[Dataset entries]

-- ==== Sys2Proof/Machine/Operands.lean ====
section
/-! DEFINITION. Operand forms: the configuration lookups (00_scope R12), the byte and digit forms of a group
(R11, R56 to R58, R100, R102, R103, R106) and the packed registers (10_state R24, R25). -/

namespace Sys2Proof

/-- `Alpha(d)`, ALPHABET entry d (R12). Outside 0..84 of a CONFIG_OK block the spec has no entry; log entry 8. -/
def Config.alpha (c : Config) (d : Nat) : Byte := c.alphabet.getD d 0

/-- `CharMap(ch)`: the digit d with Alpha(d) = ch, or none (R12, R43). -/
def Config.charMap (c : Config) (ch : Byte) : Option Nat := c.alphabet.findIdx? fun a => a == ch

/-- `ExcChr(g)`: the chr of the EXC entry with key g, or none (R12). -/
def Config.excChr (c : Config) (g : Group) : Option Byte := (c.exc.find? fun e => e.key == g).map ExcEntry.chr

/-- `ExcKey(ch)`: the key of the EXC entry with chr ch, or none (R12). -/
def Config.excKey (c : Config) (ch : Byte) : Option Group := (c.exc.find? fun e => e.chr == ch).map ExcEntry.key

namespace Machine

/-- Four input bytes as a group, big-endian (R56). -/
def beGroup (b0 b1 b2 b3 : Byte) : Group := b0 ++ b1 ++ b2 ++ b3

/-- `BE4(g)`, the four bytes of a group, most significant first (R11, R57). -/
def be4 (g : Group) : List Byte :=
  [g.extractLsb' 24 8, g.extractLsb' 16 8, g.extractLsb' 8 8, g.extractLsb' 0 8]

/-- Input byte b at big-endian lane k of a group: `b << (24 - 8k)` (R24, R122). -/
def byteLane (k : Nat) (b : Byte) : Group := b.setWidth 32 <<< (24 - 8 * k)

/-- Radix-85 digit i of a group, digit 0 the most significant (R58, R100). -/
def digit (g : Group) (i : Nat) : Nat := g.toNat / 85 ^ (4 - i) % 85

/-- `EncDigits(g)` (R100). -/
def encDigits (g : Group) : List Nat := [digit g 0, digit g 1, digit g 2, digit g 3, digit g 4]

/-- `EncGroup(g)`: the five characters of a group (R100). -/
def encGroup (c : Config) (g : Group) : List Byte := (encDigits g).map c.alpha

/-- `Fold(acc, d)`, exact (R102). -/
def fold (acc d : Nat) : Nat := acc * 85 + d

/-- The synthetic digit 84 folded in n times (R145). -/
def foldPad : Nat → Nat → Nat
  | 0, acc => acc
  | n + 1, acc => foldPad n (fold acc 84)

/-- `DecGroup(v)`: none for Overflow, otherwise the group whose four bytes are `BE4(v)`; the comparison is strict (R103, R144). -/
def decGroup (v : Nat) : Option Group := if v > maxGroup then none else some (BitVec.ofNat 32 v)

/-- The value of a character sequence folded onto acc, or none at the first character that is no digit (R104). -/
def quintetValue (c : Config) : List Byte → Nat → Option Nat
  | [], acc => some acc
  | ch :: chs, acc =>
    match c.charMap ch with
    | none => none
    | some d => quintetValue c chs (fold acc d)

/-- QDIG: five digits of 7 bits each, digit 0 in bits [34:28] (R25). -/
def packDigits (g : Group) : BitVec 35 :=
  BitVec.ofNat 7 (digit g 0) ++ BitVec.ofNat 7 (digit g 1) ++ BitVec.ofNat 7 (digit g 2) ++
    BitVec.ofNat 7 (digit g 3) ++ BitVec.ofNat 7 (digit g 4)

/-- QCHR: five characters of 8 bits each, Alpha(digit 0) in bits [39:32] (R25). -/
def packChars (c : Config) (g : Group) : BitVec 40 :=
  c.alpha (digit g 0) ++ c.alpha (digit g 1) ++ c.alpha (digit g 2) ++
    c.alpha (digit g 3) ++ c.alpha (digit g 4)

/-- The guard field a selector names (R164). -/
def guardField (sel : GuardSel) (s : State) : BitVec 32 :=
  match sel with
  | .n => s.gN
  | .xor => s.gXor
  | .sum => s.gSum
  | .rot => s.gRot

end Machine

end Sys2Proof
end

## [What you need to do]
Which lines in the data above hold the word "endian"? Return each of them.

## [Finished exercise]
/-- Four input bytes as a group, big-endian (R56). -/
/-- Input byte b at big-endian lane k of a group: `b << (24 - 8k)` (R24, R122). -/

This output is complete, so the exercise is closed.